● Excerpted records
⟨

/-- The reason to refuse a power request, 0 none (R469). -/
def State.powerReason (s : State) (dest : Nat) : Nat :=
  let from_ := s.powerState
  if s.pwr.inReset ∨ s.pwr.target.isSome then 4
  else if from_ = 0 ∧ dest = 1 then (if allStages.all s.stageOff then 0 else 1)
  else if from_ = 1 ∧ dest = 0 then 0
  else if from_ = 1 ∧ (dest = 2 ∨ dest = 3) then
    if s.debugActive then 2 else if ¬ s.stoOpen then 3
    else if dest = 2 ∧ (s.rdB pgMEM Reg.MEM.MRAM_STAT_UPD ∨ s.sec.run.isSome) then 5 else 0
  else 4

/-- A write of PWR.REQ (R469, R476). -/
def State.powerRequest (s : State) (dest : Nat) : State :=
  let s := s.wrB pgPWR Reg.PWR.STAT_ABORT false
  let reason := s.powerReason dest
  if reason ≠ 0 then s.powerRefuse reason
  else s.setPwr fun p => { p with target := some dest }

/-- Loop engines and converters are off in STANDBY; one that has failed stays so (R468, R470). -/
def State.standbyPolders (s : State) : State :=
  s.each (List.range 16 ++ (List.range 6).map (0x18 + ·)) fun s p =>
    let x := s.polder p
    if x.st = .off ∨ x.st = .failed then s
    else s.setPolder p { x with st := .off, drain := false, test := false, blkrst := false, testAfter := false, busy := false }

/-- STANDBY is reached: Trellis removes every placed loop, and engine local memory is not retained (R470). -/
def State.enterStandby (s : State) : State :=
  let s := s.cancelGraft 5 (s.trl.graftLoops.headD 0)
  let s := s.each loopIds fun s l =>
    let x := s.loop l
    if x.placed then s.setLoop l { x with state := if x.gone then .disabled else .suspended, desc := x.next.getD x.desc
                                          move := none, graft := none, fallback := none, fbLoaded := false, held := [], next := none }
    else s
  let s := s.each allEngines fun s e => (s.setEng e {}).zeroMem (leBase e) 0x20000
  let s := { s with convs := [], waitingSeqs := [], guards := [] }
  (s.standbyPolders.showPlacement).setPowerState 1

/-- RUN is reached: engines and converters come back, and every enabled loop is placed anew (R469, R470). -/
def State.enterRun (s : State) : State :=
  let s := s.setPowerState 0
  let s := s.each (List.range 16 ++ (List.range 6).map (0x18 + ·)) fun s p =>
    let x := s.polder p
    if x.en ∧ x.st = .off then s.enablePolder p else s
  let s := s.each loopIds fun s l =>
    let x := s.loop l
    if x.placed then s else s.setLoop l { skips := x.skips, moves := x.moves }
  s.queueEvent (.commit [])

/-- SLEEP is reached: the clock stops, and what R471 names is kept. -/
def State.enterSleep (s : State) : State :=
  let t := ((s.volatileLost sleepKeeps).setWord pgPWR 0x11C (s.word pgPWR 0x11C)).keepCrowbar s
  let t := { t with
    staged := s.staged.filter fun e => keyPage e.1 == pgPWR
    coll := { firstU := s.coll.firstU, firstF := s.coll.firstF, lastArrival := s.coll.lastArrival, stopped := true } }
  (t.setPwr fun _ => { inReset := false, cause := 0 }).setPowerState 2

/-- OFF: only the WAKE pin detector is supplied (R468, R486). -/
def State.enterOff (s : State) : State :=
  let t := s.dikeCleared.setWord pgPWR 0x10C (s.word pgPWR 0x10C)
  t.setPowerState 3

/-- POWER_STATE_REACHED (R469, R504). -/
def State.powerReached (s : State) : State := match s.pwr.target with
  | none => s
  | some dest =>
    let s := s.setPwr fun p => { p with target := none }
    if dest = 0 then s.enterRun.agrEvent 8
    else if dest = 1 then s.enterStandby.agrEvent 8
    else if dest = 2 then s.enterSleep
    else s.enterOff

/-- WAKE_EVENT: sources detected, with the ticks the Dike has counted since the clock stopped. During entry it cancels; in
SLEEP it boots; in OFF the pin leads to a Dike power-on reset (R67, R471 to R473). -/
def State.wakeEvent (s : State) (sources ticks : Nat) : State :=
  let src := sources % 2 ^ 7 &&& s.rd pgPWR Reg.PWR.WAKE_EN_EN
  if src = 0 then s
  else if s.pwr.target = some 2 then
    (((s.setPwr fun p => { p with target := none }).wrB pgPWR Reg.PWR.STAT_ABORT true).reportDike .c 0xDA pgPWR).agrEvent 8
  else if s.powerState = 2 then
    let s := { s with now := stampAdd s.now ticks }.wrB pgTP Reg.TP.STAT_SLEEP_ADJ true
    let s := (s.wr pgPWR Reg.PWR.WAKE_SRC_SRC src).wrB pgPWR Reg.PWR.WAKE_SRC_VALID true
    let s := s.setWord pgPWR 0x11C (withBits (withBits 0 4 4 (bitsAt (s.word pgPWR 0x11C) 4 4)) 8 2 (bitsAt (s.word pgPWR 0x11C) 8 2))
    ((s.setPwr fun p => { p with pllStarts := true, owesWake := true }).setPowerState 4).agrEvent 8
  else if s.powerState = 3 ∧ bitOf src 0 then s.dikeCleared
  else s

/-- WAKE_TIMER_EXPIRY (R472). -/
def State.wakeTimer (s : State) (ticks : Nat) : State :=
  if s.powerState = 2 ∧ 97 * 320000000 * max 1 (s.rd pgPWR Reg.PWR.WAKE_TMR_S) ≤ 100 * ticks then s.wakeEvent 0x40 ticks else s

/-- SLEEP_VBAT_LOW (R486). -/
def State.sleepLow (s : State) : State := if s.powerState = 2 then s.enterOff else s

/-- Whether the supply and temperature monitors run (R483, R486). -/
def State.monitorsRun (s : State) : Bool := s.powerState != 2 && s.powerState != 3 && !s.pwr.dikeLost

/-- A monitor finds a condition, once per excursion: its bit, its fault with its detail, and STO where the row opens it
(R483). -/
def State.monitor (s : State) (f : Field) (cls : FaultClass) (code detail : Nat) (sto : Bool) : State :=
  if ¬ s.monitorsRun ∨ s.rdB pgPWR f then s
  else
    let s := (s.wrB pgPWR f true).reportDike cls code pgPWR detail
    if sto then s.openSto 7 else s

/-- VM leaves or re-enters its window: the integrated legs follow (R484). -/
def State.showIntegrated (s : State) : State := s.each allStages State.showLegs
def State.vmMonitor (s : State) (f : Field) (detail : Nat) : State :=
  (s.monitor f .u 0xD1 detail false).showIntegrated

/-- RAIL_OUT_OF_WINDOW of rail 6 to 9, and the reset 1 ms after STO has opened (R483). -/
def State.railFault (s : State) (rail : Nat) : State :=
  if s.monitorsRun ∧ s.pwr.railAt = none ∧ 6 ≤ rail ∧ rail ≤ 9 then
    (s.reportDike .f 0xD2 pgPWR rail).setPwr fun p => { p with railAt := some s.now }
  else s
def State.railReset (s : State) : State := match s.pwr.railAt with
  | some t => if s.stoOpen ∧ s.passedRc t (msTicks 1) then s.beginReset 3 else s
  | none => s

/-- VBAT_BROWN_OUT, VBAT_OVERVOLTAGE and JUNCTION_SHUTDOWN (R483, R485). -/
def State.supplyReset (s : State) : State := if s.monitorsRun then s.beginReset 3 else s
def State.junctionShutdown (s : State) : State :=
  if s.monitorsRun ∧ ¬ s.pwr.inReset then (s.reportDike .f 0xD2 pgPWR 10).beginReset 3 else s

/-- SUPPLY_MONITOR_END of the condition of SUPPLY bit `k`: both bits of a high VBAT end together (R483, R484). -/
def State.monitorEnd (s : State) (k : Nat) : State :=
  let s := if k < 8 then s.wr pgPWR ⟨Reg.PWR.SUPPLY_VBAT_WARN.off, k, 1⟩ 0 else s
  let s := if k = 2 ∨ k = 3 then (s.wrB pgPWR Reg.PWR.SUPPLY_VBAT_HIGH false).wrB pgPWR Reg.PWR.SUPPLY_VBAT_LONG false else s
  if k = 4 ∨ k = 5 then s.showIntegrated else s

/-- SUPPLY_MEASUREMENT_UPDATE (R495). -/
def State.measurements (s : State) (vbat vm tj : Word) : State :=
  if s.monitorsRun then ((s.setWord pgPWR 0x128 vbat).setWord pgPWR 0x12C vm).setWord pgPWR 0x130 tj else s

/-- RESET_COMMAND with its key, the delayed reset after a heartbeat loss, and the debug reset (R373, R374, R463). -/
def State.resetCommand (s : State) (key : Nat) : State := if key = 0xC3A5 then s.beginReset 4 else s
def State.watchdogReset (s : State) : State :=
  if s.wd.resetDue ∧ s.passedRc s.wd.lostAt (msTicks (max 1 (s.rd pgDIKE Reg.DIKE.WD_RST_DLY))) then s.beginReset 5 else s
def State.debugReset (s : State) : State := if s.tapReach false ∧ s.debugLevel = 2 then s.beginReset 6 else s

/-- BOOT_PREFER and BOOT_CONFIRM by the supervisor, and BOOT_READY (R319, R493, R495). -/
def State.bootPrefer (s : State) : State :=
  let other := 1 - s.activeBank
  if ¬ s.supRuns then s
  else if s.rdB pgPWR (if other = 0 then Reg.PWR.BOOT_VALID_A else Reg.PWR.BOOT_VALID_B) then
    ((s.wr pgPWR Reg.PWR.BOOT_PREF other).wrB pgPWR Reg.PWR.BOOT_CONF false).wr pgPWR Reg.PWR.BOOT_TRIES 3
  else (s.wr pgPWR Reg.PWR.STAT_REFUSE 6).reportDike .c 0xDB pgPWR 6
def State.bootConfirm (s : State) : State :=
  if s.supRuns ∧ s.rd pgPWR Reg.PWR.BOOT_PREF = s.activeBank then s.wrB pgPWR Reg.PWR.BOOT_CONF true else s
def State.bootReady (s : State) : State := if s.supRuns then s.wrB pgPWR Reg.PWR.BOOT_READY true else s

⟩
⟨

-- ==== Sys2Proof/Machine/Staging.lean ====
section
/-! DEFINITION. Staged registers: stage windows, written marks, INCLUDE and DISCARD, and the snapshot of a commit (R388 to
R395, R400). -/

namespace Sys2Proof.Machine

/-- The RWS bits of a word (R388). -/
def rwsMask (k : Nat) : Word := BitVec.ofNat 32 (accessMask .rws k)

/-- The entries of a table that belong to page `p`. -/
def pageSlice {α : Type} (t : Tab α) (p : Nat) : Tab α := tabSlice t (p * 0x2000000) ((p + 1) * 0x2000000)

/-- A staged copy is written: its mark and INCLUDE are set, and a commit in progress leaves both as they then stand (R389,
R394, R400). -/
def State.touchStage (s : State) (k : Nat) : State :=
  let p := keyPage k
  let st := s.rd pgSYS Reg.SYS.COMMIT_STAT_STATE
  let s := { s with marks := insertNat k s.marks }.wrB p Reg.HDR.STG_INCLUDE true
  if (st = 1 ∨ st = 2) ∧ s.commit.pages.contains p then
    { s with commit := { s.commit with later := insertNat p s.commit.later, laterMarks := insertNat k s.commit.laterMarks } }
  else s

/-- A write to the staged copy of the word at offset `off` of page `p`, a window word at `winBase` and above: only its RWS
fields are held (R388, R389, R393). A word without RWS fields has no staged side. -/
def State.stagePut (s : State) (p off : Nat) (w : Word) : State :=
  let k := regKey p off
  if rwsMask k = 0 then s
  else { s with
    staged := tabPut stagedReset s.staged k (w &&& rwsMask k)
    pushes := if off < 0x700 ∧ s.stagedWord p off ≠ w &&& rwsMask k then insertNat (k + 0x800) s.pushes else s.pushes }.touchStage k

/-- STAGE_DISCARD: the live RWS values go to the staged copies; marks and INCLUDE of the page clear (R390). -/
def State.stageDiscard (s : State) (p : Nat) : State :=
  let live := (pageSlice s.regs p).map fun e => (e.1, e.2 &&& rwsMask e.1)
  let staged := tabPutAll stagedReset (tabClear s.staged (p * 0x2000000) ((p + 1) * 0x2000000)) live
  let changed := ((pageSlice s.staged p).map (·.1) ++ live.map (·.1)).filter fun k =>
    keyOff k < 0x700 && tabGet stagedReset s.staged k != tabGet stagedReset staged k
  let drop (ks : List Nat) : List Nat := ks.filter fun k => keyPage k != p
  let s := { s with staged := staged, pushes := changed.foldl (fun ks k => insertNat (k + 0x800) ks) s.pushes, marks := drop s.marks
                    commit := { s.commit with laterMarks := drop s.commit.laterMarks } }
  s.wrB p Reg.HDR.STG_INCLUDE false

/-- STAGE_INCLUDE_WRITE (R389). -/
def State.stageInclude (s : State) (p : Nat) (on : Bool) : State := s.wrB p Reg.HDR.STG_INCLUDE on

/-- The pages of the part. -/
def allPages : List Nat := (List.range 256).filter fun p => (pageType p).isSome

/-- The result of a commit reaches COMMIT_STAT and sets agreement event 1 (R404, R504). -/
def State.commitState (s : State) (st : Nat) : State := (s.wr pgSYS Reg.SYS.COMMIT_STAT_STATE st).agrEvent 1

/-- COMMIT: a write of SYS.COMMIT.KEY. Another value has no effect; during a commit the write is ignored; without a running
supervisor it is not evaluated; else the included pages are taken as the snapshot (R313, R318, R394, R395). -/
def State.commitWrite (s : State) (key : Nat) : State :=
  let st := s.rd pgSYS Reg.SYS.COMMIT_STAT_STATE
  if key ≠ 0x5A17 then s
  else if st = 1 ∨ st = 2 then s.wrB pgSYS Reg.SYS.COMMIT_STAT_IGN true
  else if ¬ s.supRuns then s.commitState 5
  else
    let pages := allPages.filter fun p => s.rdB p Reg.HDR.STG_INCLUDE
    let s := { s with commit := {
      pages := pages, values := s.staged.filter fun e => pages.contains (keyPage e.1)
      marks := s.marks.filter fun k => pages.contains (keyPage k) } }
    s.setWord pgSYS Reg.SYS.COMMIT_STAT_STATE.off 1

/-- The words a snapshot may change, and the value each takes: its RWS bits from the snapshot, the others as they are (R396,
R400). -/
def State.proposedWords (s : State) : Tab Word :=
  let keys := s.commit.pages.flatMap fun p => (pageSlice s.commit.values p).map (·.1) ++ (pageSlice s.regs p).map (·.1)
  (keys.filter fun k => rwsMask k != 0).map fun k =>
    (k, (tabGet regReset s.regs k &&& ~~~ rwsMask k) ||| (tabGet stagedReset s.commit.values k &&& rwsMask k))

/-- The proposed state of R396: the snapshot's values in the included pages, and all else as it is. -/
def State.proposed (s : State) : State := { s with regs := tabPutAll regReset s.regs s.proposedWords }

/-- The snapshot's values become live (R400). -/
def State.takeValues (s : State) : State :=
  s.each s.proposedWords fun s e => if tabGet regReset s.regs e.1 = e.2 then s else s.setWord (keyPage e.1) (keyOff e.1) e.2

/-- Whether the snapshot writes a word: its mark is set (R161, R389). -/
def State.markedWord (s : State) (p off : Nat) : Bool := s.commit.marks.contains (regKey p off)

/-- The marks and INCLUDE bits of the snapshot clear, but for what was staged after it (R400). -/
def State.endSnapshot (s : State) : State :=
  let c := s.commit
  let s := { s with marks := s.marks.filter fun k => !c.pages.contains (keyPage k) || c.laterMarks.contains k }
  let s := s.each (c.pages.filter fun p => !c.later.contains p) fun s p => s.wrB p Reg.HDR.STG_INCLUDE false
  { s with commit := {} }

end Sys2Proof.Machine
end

⟩
⟨

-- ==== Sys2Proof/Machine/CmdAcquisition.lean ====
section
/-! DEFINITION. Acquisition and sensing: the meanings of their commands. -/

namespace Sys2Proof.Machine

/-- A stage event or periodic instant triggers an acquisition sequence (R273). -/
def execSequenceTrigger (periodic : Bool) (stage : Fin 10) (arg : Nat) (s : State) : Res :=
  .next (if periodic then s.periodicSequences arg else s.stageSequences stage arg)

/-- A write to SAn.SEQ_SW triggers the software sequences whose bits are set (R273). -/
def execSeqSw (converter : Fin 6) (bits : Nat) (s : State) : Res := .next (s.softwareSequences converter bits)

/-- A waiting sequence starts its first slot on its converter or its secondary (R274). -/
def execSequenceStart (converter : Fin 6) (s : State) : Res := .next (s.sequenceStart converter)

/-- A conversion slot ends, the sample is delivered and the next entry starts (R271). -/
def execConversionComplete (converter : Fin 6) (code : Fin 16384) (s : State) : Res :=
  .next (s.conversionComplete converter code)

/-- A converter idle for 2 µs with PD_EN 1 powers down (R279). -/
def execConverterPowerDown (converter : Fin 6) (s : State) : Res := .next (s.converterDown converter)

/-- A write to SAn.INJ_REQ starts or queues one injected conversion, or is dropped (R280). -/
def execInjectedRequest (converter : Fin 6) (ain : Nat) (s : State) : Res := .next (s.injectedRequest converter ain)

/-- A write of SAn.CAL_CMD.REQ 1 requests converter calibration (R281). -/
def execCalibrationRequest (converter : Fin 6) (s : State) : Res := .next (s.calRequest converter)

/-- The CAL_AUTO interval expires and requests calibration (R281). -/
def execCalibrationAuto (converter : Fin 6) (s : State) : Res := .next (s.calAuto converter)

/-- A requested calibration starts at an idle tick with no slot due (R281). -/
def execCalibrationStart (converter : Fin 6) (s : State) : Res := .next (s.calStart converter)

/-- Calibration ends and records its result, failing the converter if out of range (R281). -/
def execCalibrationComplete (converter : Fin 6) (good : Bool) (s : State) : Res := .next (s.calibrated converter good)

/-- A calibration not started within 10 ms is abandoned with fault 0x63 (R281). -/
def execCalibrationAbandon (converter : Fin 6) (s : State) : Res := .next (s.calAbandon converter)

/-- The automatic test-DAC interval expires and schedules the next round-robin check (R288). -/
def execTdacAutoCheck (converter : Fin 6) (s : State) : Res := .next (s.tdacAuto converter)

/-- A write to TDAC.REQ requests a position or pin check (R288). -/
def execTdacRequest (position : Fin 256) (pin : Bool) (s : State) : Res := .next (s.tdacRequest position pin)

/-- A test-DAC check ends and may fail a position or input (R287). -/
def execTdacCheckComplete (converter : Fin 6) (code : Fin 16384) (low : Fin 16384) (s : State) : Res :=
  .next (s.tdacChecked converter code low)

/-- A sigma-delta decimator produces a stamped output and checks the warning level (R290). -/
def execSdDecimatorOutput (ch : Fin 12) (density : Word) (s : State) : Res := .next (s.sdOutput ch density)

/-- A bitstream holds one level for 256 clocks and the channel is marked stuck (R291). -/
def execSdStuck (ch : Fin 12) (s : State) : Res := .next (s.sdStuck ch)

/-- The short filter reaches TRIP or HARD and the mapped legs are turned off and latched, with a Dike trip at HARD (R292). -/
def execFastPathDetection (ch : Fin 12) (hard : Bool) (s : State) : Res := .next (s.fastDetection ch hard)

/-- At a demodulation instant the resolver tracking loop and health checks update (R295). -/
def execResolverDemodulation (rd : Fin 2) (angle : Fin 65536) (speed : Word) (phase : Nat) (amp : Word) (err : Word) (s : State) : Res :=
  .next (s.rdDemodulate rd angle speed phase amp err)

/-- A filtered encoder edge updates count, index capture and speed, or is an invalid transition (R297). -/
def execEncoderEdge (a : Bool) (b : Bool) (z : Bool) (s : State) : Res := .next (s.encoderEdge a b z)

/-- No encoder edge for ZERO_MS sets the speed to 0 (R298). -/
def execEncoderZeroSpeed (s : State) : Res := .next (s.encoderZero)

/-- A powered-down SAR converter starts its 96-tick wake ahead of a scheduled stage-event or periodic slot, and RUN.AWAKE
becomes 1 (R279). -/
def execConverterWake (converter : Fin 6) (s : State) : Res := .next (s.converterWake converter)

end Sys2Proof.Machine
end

⟩

● What is needed
In the records above, the line with "none (R469). -/" marks the start and the line with "else s.setPwr fun" marks the end; copy that stretch exactly, both lines included, and nothing else.

● Worked solution
/-- The reason to refuse a power request, 0 none (R469). -/
def State.powerReason (s : State) (dest : Nat) : Nat :=
  let from_ := s.powerState
  if s.pwr.inReset ∨ s.pwr.target.isSome then 4
  else if from_ = 0 ∧ dest = 1 then (if allStages.all s.stageOff then 0 else 1)
  else if from_ = 1 ∧ dest = 0 then 0
  else if from_ = 1 ∧ (dest = 2 ∨ dest = 3) then
    if s.debugActive then 2 else if ¬ s.stoOpen then 3
    else if dest = 2 ∧ (s.rdB pgMEM Reg.MEM.MRAM_STAT_UPD ∨ s.sec.run.isSome) then 5 else 0
  else 4

/-- A write of PWR.REQ (R469, R476). -/
def State.powerRequest (s : State) (dest : Nat) : State :=
  let s := s.wrB pgPWR Reg.PWR.STAT_ABORT false
  let reason := s.powerReason dest
  if reason ≠ 0 then s.powerRefuse reason
  else s.setPwr fun p => { p with target := some dest }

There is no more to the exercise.